Search code examples
rxlsx

Fast way to read xlsx files into R


It is a follow-up question to this one. What is the fastest way to read .xlsx files into R ?

I use library(xlsx) to read in data from 36 .xlsx files. It works. However, the problem is that this is very time consuming (well over 30 minutes), especially when considering the data in each file is not that large (matrix of size 3*3652 in each file). To this end, is there a better to deal with such problem, please? Is there another quick way to read .xlsx into R? Or can I put the 36 files into a single csv file quickly and then read into R?

Moreover, I just realised that readxl cannot write xlsx.
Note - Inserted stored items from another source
/-- A steal request (R310): the far core, its free slots, its free scratch units and the context it is bound to, as they were when it was sent. -/
structure StealReq where
  core : Nat
  slots : Nat
  units : Nat
  bound : Option Nat
  deriving DecidableEq, Repr

/-- A relayout entry (R343): the page's first line, its length in lines, old and new code, and the pointer. -/
structure Relayout where
  line : Nat
  lines : Nat
  oldCode : Nat
  newCode : Nat
  ptr : Nat
  deriving DecidableEq, Repr

/-- A berth (R8, R49, R66): records oldest first, next sequence number, next record number, enumerations, spawn offers and steal requests waiting, the status line's
bytes and the time of its last rewrite, if there was one, and relayout entries. -/
structure Berth where
  n : Nat
  recs : List TaskRec
  nextSeq : Nat
  nextRec : Nat
  enums : List Enum
  offers : List Offer
  steals : List StealReq
  status : Cells 8
  statusTime : Option Nat
  relayouts : List Relayout
  deriving DecidableEq, Repr

/-- A manifest entry to be written (R64), and the number of the record that waits for it, if one is held. -/
structure Report where
  berth : Nat
  seq : Nat
  type : Nat
  anchor : Nat
  cause : Nat
  sev : Nat
  pc : Word
  detail : Word
  record : Option Nat
  deriving DecidableEq, Repr

/-- A launch (R42, R45, R47): its record, submitter's privilege, whether it is admitted, the chart as admitted (R275), the live count, the indices that
enumeration has taken (R69), the number of entries written, the reports waiting, and whether the entry that the first of them waits for has been recorded as an
error (R362). -/
structure Launch where
  id : Nat
  words : List Word
  admitted : Bool
  chart : List Word
  live : Nat
  taken : List Nat
  entries : Nat
  reports : List Report
  noted : Bool
  deriving DecidableEq, Repr

/-- A record submitted to the harbourmaster and not yet checked (R43, R253): from a wave's `launch` with its flight. -/
structure Submission where
  gwn : Nat
  flight : Nat
  ctx : Nat
  words : List Word
  bad : Bool
  deriving DecidableEq, Repr

/-- What a section of a core image holds (R359, R361). -/
inductive ImagePart where
  | header
  | wave (n : Nat)
  | scratch (crew : Nat)
  | bank (b : Nat)
  | table (t : Nat)
  | command (gwn : Nat)
  deriving DecidableEq, Repr

/-- A core image saved at pre-emption (R359): its first line in device memory, its sections, each with its first line and length in lines from there,
and what it holds. -/
structure CoreImage where
  id : Nat
  unit : Nat
  line : Nat
  sections : List (ImagePart × Nat × Nat)
  waves : List Wave
  crews : List Crew
  engine : Option FarCore
  deriving DecidableEq, Repr

/-- A resident context (R44, R297, R357): charts by number as their eight words, launches in submission order, whether claims of it are stopped
(`preempted`) and its waves too (`frozen`, R358), its images, the charts that fail their parity (R355), and the watchdog window under which it hangs
(R318). -/
structure Context where
  slot : Nat
  priv : Bool
  ntypes : Nat
  typetab : Nat
  quota : Nat
  ptroot : Nat
  wdog : Nat
  events : BitVec 256
  charts : List (Nat × List Word)
  launches : List Launch
  nextLaunch : Nat
  preempted : Bool
  frozen : Bool
  images : List CoreImage
  nextImage : Nat
  badCharts : List Nat
  hang : Option Nat
  deriving DecidableEq, Repr

/-- A cached table entry (R330): the TLB, the context, the level, the index at that level, and the entry. -/
structure TlbEntry where
  tlb : Nat
  ctx : Nat
  level : Nat
  index : Nat
  entry : Word
  deriving DecidableEq, Repr

/-- An L1 copy of a line on a far core (R103). -/
structure L1Line where
  core : Nat
  line : Nat
  data : Nat
  deriving DecidableEq, Repr

/-- A word in an instruction cache (R378): the unit and the word's place in device memory. -/
structure IcWord where
  unit : Nat
  at_ : Nat
  word : Word
  deriving DecidableEq, Repr

/-- A read-only copy of a line in a slice of a die (R335): the die, the line, and the bits as stored (R335). -/
structure Replica where
  die : Nat
  line : Nat
  data : Nat
  side : Nat
  deriving DecidableEq, Repr

/-- The caches (R103, R330, R335, R378) and the lines held near with their counts (R58). -/
structure Caches where
  l1 : List L1Line
  tlb : List TlbEntry
  ic : List IcWord
  replicas : List Replica
  near : List (Nat × Nat)
  deriving DecidableEq, Repr

/-- Device memory by partition base + PA: one canonical sparse array of bytes. -/
abbrev Memory := List Host.Cell

/-- Device memory as stored (R345, R348): data bytes, side-band by line, the second copy of CONTEXT lines, and the layout code under which the home last
encoded each line. -/
structure Store where
  data : Memory
  side : Cells 64
  data2 : Memory
  side2 : Cells 64
  code : Cells 4
  deriving DecidableEq, Repr

/-- A pilot's state for one far core (R299, R308, R309): the chart it was loaded, the remote-wait clocks counted, whether remote berths may be
tried, whether a request is outstanding, and the time before which it chooses no berth, after a request that found nothing (R310). -/
structure PilotCore where
  core : Nat
  chart : List Nat
  since : Nat
  remote : Bool
  asked : Option Nat
  next : Nat
  deriving DecidableEq, Repr

/-- A page's migration record (R341): the window, the times of its moves, the end of its pin, the time of the last collapse and of the last change. -/
structure Migration where
  ctx : Nat
  va : Nat
  window : Nat
  moves : List Nat
  pinned : Option Nat
  collapsed : Option Nat
  last : Nat
  deriving DecidableEq, Repr

/-- A report on the management port (R293, R354, R372, R373, R376). -/
inductive MgmtReport where
  | hmStopped (core : Nat)
  | linkFailed (link : Nat)
  | juwinFault (conn : Nat) (cause : Nat)
  | bootFailed (cause : Nat)
  | thermal
  | attestation (signed : List Byte)
  | injectionRefused
  deriving DecidableEq, Repr

/-- A recorded error (R116, R300, R352, R353, R361): the line or scratch place and its severity. -/
structure ErrRecord where
  at_ : Nat
  sev : Nat
  deriving DecidableEq, Repr

/-- A message that a function has sent (R295): function, vector, and the address and data of its table entry. -/
structure Msi where
  fn : Nat
  vec : Nat
  addr : Word
  data : Lane
  deriving DecidableEq, Repr

/-- A Juwin connection (R372): the partition and context it is bound to, and the next sequence number. -/
structure Conn where
  conn : Nat
  part : Nat
  ctx : Nat
  next : BitVec 32
  deriving DecidableEq, Repr

/-- The host, network and management side (R135, R366, R371 to R376): host memory, the host's cached copies of device lines, the MSI-X tables (word k
of function f at 4096 f + k, with the mask bit of each vector inverted), the functions whose MSI-X is enabled, the vectors held pending and the
messages sent, the data of the last host read, boot registers (`imageLen` is the length of the image being verified), connections and the faults answered to
their senders, links that failed, reports, error records and the number of errors delivered under action 0 (R353), and whether the module has stopped. -/
structure Outside where
  hostMem : Cells 8
  hostLines : List (Nat × Nat)
  msix : Cells 64
  msixOn : List Nat
  pending : List (Nat × Nat)
  sent : List Msi
  hostData : List Byte
  bootCmd : BitVec 1
  bootLen : Word
  imageLen : Nat
  bootStat : Word
  bootVec : BitVec 11
  booted : Bool
  mode : BitVec 2
  measure : BitVec 256
  conns : List Conn
  nacks : List (Nat × Nat)
  linksDown : List Nat
  throttle : BitVec 4
  reports : List MgmtReport
  errors : List ErrRecord
  errCount : Nat
  stopped : Bool
  deriving DecidableEq, Repr

/-- Where an error of a cell makes stored state fail its check (R354, R355): a register of a wave, a word of a crew's scratch, an accumulator element or
table entry of a far core, a chart, or a queue record of a berth;
or a line as a base-die link delivered it after its fourth resending, with some data and side-band bits in error. -/
inductive Upset where
  | reg (gwn : Nat) (r : RegPlace)
  | scratch (crew word : Nat)
  | bank (core key : Nat)
  | table (core key : Nat)
  | chart (ctx n : Nat)
  | record (berth id : Nat)
  | line (line data side : Nat)
  deriving DecidableEq, Repr

/-- What moves next; the model's own (log entry 1): a scheduler issues at this clock (R315), another device step happens, clocks pass, one lane of an
access is performed (R128), a wave goes on with what it need not issue for: an instruction that has issued, a due fault or an abort (R143, R153, R243, R263),
a cache drops a copy it may drop at any time (R103, R378), the host's copy of a line is invalidated (R135), a cell fails
(R354), a connection is made (R372), or an image is fetched over the management port (R373). -/
inductive Action where
  | clock (unit sched : Nat)
  | event (i : Instr)
  | pass (n : Nat)
  | lane (gwn flight lane : Nat)
  | advance (gwn : Nat)
  | dropL1 (core line : Nat)
  | dropIc (unit at_ : Nat)
  | backInvalidate (line : Nat)
  | upset (p : Upset)
  | connect (conn part ctx : Nat)
  | mgmtFetch (image : List Byte)
  deriving DecidableEq, Repr

/-- The state of the device. `me` is the wave or harbourmaster core that `exec` acts for, `others` every other one. `clocked` lists the schedulers, as
unit and number, that have issued at the present clock (R315), `pilotTurn` the far core of each die that its pilot last served (R308), and `wakes`
counts the writes that have woken waves (R153). -/
structure State where
  me : Wave
  others : List Wave
  hm : List HmCore
  parts : List Partition
  time : Nat
  clocked : List (Nat × Nat)
  store : Store
  caches : Caches
  cores : List FarCore
  crews : List Crew
  berths : List Berth
  ctxs : List Context
  pilots : List PilotCore
  pilotTurn : List (Nat × Nat)
  migrations : List Migration
  subs : List Submission
  out : Outside
  wakes : Nat
  fresh : Nat
  agenda : List Action
  deriving DecidableEq, Repr

/-- An unarmed loop entry (R62). -/
def LoopEntry.zero : LoopEntry := ⟨false, 0, 0, 0⟩

/-- No loop armed (R62). -/
def Loops.zero : Loops := ⟨.zero, .zero, false⟩

/-- The checkpoint of a wave that has begun no transaction. -/
def Checkpoint.zero : Checkpoint := ⟨[], [], .zero, 0, []⟩

/-- No transaction (R137, R138). -/
def Tx.zero : Tx := ⟨0, .zero, 0, 0, [], [], [], [], [], false, none, false, 0, 0, 0, 0, 0⟩

/-- A harbourmaster core after reset (R289, R374; log entry 3): registers zero, core 0 to start at the image's entry. -/
def Wave.hmReset (n : Nat) : Wave where
  gwn := 9216 + n
  run := .off
  pc := 0
  s := []
  v := []
  p := []
  sb := []
  loops := .zero
  flags := 0
  tx := .zero
  park := none
  flights := []
  nextOp := 0
  crew := 0
  crewIx := 0
  lcore := 0
  ctx := 0
  priv := true
  prio := 31
  vregs := 0
  age := 0
  issued := none
  ready := 0
  watch := 0
  bankUse := 0
  tabUse := 0
  dueFault := none
  duePark := none
  sync := []
  syncTx := []
  coreSeen := []
  bad := []

/-- The own registers of a harbourmaster core after reset (R292; log entry 3). -/
def HmCore.reset : HmCore := ⟨false, 0, 0, 0, 0, 0⟩

/-- A partition's registers after reset (log entry 3). -/
def Partition.reset : Partition := ⟨0, 0, 0, 1, 0, 0, []⟩

/-- Device memory after reset: every line zero in every copy (R377). -/
def Store.reset : Store := ⟨[], [], [], [], []⟩

/-- Empty caches. -/
def Caches.reset : Caches := ⟨[], [], [], [], []⟩

/-- The outside after reset (R373, R374; log entries 3, 6, 7, 9). -/
def Outside.reset : Outside where
  hostMem := []
  hostLines := []
  msix := []
  msixOn := []
  pending := []
  sent := []
  hostData := []
  bootCmd := 0
  bootLen := 0
  imageLen := 0
  bootStat := 0
  bootVec := 0
  booted := false
  mode := 0
  measure := 0
  conns := []
  nacks := []
  linksDown := []
  throttle := 0
  reports := []
  errors := []
  errCount := 0
  stopped := false

/-- The device right after reset (R373, R374, R377): memory cleared, no context resident, harbourmaster core 0 waiting for a verified image. -/
def State.reset : State where
  me := .hmReset 0
  others := [.hmReset 1, .hmReset 2, .hmReset 3]
  hm := [.reset, .reset, .reset, .reset]
  parts := [.reset, .reset, .reset, .reset]
  time := 0
  clocked := []
  store := .reset
  caches := .reset
  cores := []
  crews := []
  berths := []
  ctxs := []
  pilots := []
  pilotTurn := []
  migrations := []
  subs := []
  out := .reset
  wakes := 0
  fresh := 0
  agenda := []

end Sys2Proof.Machine
end

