/-- Does a request's core, as it stood when the request was sent, have room for a record (R310)? -/
def State.reqTakes (s : State) (q : StealReq) (r : TaskRec) : Bool :=
  (q.bound.isNone || q.bound == some r.ctx) && (s.typeOf r).any fun t => decide (t.crew ≤ q.slots) && decide (t.scratch ≤ q.units)

/-- The stealable, clear, unclaimed records of a berth. -/
def State.seaList (s : State) (b : Nat) : List TaskRec := (s.clearRecs b).filter (s.stealable (s.berth b))

/-- One steal at a berth (R55, R310): the pilot's request is answered whatever it finds, and a task that the core cannot take, by its request or as it
stands now, or may not claim, counts as not clear. After one that finds nothing the pilot chooses again at a later clock. -/
def State.steal (s : State) (b : Nat) (q : StealReq) : State :=
  let s1 := { s with pilots := mapWhere (·.core == q.core) (fun p => { p with asked := none }) s.pilots }
  match s1.seaward (seaWindow ((s1.seaList b).filter fun r => s1.reqTakes q r && s1.canTake q.core r && s1.dieAllows q.core b r)) with
  | none => { s1 with pilots := mapWhere (·.core == q.core) (fun p => { p with next := s.time + 1 }) s1.pilots }
  | some r => s1.claim q.core b r

/-- The steals of a berth, in ascending physical core number. -/
def State.takeSteals (s : State) (b : Nat) : State :=
  let qs := (List.range 256).filterMap fun c => (s.berth b).steals.find? (·.core == c)
  let s := s.setBerth { s.berth b with steals := [] }
  qs.foldl (fun s q => s.steal b q) s

/-- The berth cycle (R311): offers, one enumerated enqueue, one quay claim where one reaches the berth in this cycle, steals. Retirements and manifest writes
have freed their records when they were made. -/
def execBerthCycle (turn : BerthTurn) (s : State) : Result :=
  let b := turn.berth
  let s1 := (s.takeOffers b).enumStep b
  .next ((if turn.claim then s1.quayClaim b else s1).takeSteals b)

/-! ## The status line (R66, R68) -/

/-- The byte of a context in a berth's status line (R66). -/
def State.statusByte (s : State) (b c : Nat) : Nat :=
  let x := s.berth b
  if 2048 ≤ x.count || ((s.ctx? c).isSome && decide (s.quotaOf c ≤ x.countOf c)) then 255 else min (x.countOf c) 254

/-- The bytes of a berth's status line. -/
def State.statusBytes (s : State) (b : Nat) : Cells 8 :=
  Cells.setMany [] ((List.range 64).map fun c => (c, BitVec.ofNat 8 (s.statusByte b c)))

/-- 256 L2 clocks in arithmetic clocks (R10). -/
def statusGap : Nat := 180

/-- The berth rewrites its status line: at most once every 256 L2 clocks, and when a byte has changed; the rewrite dooms and wakes its readers (R68). -/
def execStatusLineRewrite (b : Nat) (s : State) : Result :=
  .next (
    let x := s.berth b
    let new := s.statusBytes b
    if x.status = new ∨ (x.statusTime.any fun t => decide (s.time < t + statusGap)) = true then s else
    (s.setBerth { x with status := new, statusTime := some s.time }).touchLine noWave (statusLine b))

/-! ## Manifests (R63, R64, R283, R294) -/

/-- Is the work of a faulted crew settled (R63, R283): nothing in flight but register values, and no engine command left? -/
def State.settled (s : State) (c : Crew) : Bool :=
  (s.waves.all fun w => isHm w.gwn || w.crew != c.id || w.flights.all Flight.onlyRegs)
    && (256 ≤ c.unit || !((s.core c.unit).mat.any (·.crew == c.id) || (s.core c.unit).lit.any (·.crew == c.id)))

/-- Frees a faulted crew whose work is settled: its holds, slots and scratch (R63, R283). Its signature stays with the record. -/
def State.freeFaulted (s : State) (c : Crew) : State :=
  if c.fault.isSome && s.settled c then
    ((s.releaseRec c.berth c.record).modRec c.berth c.record fun r => { r with sig := c.sig }).freeCrew c.id
  else s

/-- Frees every settled faulted crew of a launch. -/
def State.freeSettled (s : State) (ctx launch : Nat) : State :=
  (s.crews.filter fun c => c.ctx == ctx && c.launch == launch).foldl (fun s c => s.freeFaulted c) s

/-- Does a crew run the record with a number at a berth? -/
def State.crewOf (s : State) (b id : Nat) : Bool := s.crews.any fun c => c.berth == b && c.record == id

/-- May a report be written: its task's crew is gone (R283)? -/
def State.reportReady (s : State) (r : Report) : Bool := !r.record.any (s.crewOf r.berth)

/-- The words of a manifest entry (R64). -/
def reportWords (r : Report) : List Word :=
  [BitVec.ofNat 64 (2 ^ 63 + r.sev % 8 * 2 ^ 60 + r.type % 4096 * 2 ^ 48 + r.berth % 256 * 2 ^ 40 + r.seq % 2 ^ 40),
   BitVec.ofNat 64 (r.cause % 256 * 2 ^ 48 + r.anchor % 2 ^ 48), BitVec.ofNat 64 (r.pc.toNat % 2 ^ 48), r.detail]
Is there a counterpart of it to deal with writing instead of reading?

"Response to those voted this question down":

This question is about fact instead of the so-called "opinionated answers and spam" because speed is time and time is fact but NOT opinion.

Further update:

Perhaps one can explain to us in plain language why some method works much faster than others. I am certainly confused about this.


Solution

  • Here is a small benchmark test. Results: readxl::read_xlsx on average about twice as fast as openxlsx::read.xlsx across different number of rows (n) and columns (p) using standard settings.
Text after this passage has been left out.